Service Outage: Power Loss at Primary Data Center Due to Backup Power Failure
- July 20, 2015
- 2 Comments
This morning the Softlayer datacenter where DPD’s primary servers are located experienced power loss.
The Softlayer datacenter has both battery and backup generator backup power supplies, but the automatic transfer switch for the backup generators failed, resulting in DPD’s servers losing power when the backup battery supplies were exhausted.
This resulted in an unclean shutdown of DPD’s primary database server. As a result, the database was corrupted on disk.
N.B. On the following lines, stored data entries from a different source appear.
theorem enumCount_counted {e : EnumState} {c : Nat} (hp : p < 16) (he : (port s p).enum = some e) (h4 : e.stage = 4) (hw : e.whole = true)
    (hk : fld s (0x3100 + 0x40 * p) 0 6 = 0 ∨ fld s (0x3100 + 0x40 * p) 0 6 = counted c) (hc : 0 < c) : let t := enumCount s p c
    (port t p).nodes = counted c ∧ (port t p).excess = decide (32 < c) ∧ (port t p).enum = some { e with stage := 5 } ∧
    (∀ i, i < counted c → (node t (32 * p + i)).present = true) ∧ SameBytes s t ∧ (port t p).queue = (port s p).queue ++
      (List.range (counted c)).map (fun i => { nodeCmd t (32 * p + i) 0x03 [] 1 with chainB := false }) ∧ t.lp.jobs = s.lp.jobs := by
  intro t
  let q := countNodes s p c e
  let x : Port := { countPort s p c with na := counted c, span := counted c, enum := some { e with stage := 5 } }
  have hlow : counted c ≤ 32 ∧ 0 < counted c := by
    unfold counted
    split <;> omega
  have hmis : (countPort s p c).countMismatch = false := by
    show (decide _ && decide _) = false
    rcases hk with h | h <;> rw [h] <;> simp
  obtain ⟨honly, hleft, hport⟩ := addressNodes_kept (setPort s p x) p fun i => if i < counted c then some false else none
  have hqport : port q p = x := hport.trans (port_setPort_self hp s x)
  have hnode : ∀ i, i < counted c → node q (32 * p + i) = { node s (32 * p + i) with present := true, chainB := false } := fun i hi => by
    refine (addressNodes_node (setPort s p x) p (fun i => if i < counted c then some false else none) (by omega)).trans ?_
    dsimp only
    rw [if_pos hi]
    rfl
  have hqueue : (port (enq q p ((List.range (counted c)).map fun i => nodeCmd q (32 * p + i) 0x03 [] 1)) p).queue =
      (port s p).queue ++ (List.range (counted c)).map fun i => nodeCmd q (32 * p + i) 0x03 [] 1 := by
    rw [port_enq_self hp, hqport]
    rfl
  have ht : t = enq q p ((List.range (counted c)).map fun i => nodeCmd q (32 * p + i) 0x03 [] 1) := by
    refine (enumCount_eq c he h4 hw).trans ((if_neg (ne_true_of_eq_false hmis)).trans (stages_busy ?_))
    refine stageBusy_of_mem (c := nodeCmd q (32 * p + 0) 0x03 [] 1) ?_ rfl
    refine hqueue ▸ List.mem_append_right _ ?_
    exact List.mem_map.mpr ⟨0, List.mem_range.mpr hlow.2, rfl⟩
  have hself : port (enq q p ((List.range (counted c)).map fun i => nodeCmd q (32 * p + i) 0x03 [] 1)) p =
      { x with queue := x.queue ++ (List.range (counted c)).map fun i => nodeCmd q (32 * p + i) 0x03 [] 1 } := by
    unfold enq
    rw [port_setPort_self hp, hqport]
  have hnodes : ∀ a, node t a = node q a := fun a => by
    rw [ht]
    rfl
  refine ⟨?_, ?_, ?_, fun i hi => ?_, ?_, ?_, ?_⟩
  · rw [ht, hself]
    rfl
  · rw [ht, hself]
    rfl
  · rw [ht, hself]
  · rw [hnodes, hnode i hi]
  · rw [ht]
    exact (((setPort_onlyLp s p x).trans honly).trans (setPort_onlyLp q p _)).sameBytes
  · rw [ht, hqueue]
    refine congrArg _ (List.map_congr_left fun i hi => ?_)
    have hchain : (node q (32 * p + i)).chainB = false := by rw [hnode i (List.mem_range.mp hi)]
    unfold nodeCmd
    rw [hchain]
  · rw [ht]
    exact hleft.jobs

/-! ### Discovery from both ends (Table 4-12 step 4) -/

/-- The nodes of both chains are addressed, `na` from pair A and `nb` from pair B. -/
def bothNodes (s : State) (p na nb : Nat) (e : EnumState) : State :=
  addressNodes (setPort s p { port s p with nodes := na + nb, na := na, nb := nb, span := na + nb, excess := decide (32 < na + nb), enum := some { e with stage := 5 } }) p
    fun i => if i < na then some false else if na + nb ≤ i + nb && i < na + nb then some true else none

theorem discovered_eq {e : EnumState} {na nb : Nat} (he : (port s p).enum = some e) (h4 : e.stage = 4) (hw : e.whole = false)
    (hr : e.recovery = false) (h0 : fld s (0x3100 + 0x40 * p) 0 6 = 0) (hn : na + nb ≤ 32) : discovered s p na nb =
    stages (enq (bothNodes s p na nb e) p (cmdEnumerate false false 0 0 false 1 :: cmdEnumerate false true 0 (na + nb) true 1 ::
      (measureOrder (bothNodes s p na nb e) p).map fun k => nodeCmd (bothNodes s p na nb e) (32 * p + k) 0x03 [] 1)) p := by
  have hclamp : clampN 0 32 (na + nb) = na + nb := by
    unfold clampN
    rw [if_neg (Nat.not_lt_zero _), if_neg (by omega)]
  have ha : (if na < na + nb then na else na + nb) = na := by split <;> omega
  have hb : (if nb < na + nb - na then nb else na + nb - na) = nb := by split <;> omega
  unfold discovered
  dsimp only
  generalize hx : port s p = x at he
  rw [he]
  dsimp only
  rw [if_neg (by rw [h4, hw]; exact Bool.false_ne_true), if_neg (by rw [hr]; exact Bool.false_ne_true)]
  simp only [h0, if_true, hclamp, ha, hb]
  rw [← hx]
  rfl

theorem discovered_counted {e : EnumState} {na nb : Nat} (hp : p < 16) (he : (port s p).enum = some e) (h4 : e.stage = 4) (hw : e.whole = false)
    (hr : e.recovery = false) (h0 : fld s (0x3100 + 0x40 * p) 0 6 = 0) (hn : na + nb ≤ 32) : let t := discovered s p na nb
    (port t p).na = na ∧ (port t p).nb = nb ∧ (port t p).nodes = na + nb ∧ (port t p).enum = some { e with stage := 5 } ∧
    (∀ i, i < na + nb → (node t (32 * p + i)).present = true ∧ (node t (32 * p + i)).chainB = decide (na ≤ i)) ∧ t.lp.jobs = s.lp.jobs := by
  intro t
  let q := bothNodes s p na nb e
  let cs := cmdEnumerate false false 0 0 false 1 :: cmdEnumerate false true 0 (na + nb) true 1 ::
    (measureOrder q p).map fun k => nodeCmd q (32 * p + k) 0x03 [] 1
  let x : Port := { port s p with nodes := na + nb, na := na, nb := nb, span := na + nb, excess := decide (32 < na + nb), enum := some { e with stage := 5 } }
  let f : Nat → Option Bool := fun i => if i < na then some false else if na + nb ≤ i + nb && i < na + nb then some true else none
  obtain ⟨-, hleft, hport⟩ := addressNodes_kept (setPort s p x) p f
  have hqport : port q p = x := hport.trans (port_setPort_self hp s x)
  have hself : port (enq q p cs) p = { x with queue := x.queue ++ cs } := by
    unfold enq
    rw [port_setPort_self hp, hqport]
  have ht : t = enq q p cs := by
    refine (discovered_eq he h4 hw hr h0 hn).trans (stages_busy (stageBusy_of_mem (c := cmdEnumerate false false 0 0 false 1) ?_ rfl))
    exact hself ▸ List.mem_append_right _ List.mem_cons_self
  have hf : ∀ i, i < na + nb → f i = some (decide (na ≤ i)) := fun i hi => by
    show (if i < na then some false else _) = _
    by_cases hlt : i < na
    · rw [if_pos hlt, decide_eq_false (Nat.not_le.mpr hlt)]
    · have hb : (decide (na + nb ≤ i + nb) && decide (i < na + nb)) = true := by simp only [Bool.and_eq_true, decide_eq_true_eq]; omega
      rw [if_neg hlt, if_pos hb, decide_eq_true (Nat.not_lt.mp hlt)]
  have hnode : ∀ i, i < na + nb → node t (32 * p + i) = { node s (32 * p + i) with present := true, chainB := decide (na ≤ i) } := fun i hi => by
    rw [ht]
    refine (addressNodes_node (setPort s p x) p f (by omega)).trans ?_
    rw [hf i hi]
    rfl
  rw [show port t p = _ from ht ▸ hself]
  refine ⟨rfl, rfl, rfl, rfl, fun i hi => ?_, ?_⟩
  · rw [hnode i hi]
    exact ⟨rfl, rfl⟩
  · rw [ht]
    exact hleft.jobs

end Sys2Proof.Machine
end

section
/-! PROOFS. The statement on the link ports: the turned-back train of an ECHO. -/

namespace Sys2Proof.Machine

variable {s t u q : State} {p : Nat}

/-! ### What the stages leave (Table 4-12) -/

/-- The measured delays and the commands that await a response on port `p` are the same. -/
structure SentKept (p : Nat) (s t : State) : Prop where
  jobs : t.lp.jobs = s.lp.jobs
  delay : ∀ a, (node t a).delay = (node s a).delay
  sent : ∀ b, sentOn (port t p) b = sentOn (port s p) b

theorem SentKept.refl (p : Nat) (s : State) : SentKept p s s := ⟨rfl, fun _ => rfl, fun _ => rfl⟩

theorem SentKept.trans (h1 : SentKept p s t) (h2 : SentKept p t u) : SentKept p s u :=
  ⟨h2.jobs.trans h1.jobs, fun a => (h2.delay a).trans (h1.delay a), fun b => (h2.sent b).trans (h1.sent b)⟩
DPD maintains regular backups of database data and we immediately worked to restore the latest backup that happened approximately 39 minutes before the power loss event.
DPD is now up and fully operational.
We are working to restore the missing data that happened between the time the last backup happened at 6:25 AM EST and the power loss event at 7:04 AM EST. We hope to restore this data within the next 24-48 hours but we’ll need to extract the data from the corrupt database and insert it in to the new restored database, so it will take some time to complete.
Power Outage Event Timeline:
All times Eastern
- 6:25 : Last regular database backup.
- 7:04 : Our datacenter received a power outage. Redundant power failed to take over before battery backups were exhausted. The pod our servers are located in then lost power.
- 9:40 : Power was restored.
- 9:41 : We discovered an anomaly with the database. Further investigation shows on-disk corruption from the power outage.
- 10:10 : It was determined that the database was not recoverable in a reasonable time and we would restore from backup.
- 10:45 : Recovery complete. Approximately 39 minutes of data was lost in the recovery.
- Ongoing: We’re working to restore the missing data between the last backup and the outage. Updates will be posted as they happen.
We responded to support requests through our help desk, email, Twitter, and Facebook during the outage. We are looking into better ways of relaying system status to you in the future, including a 3rd party status monitor everyone can check.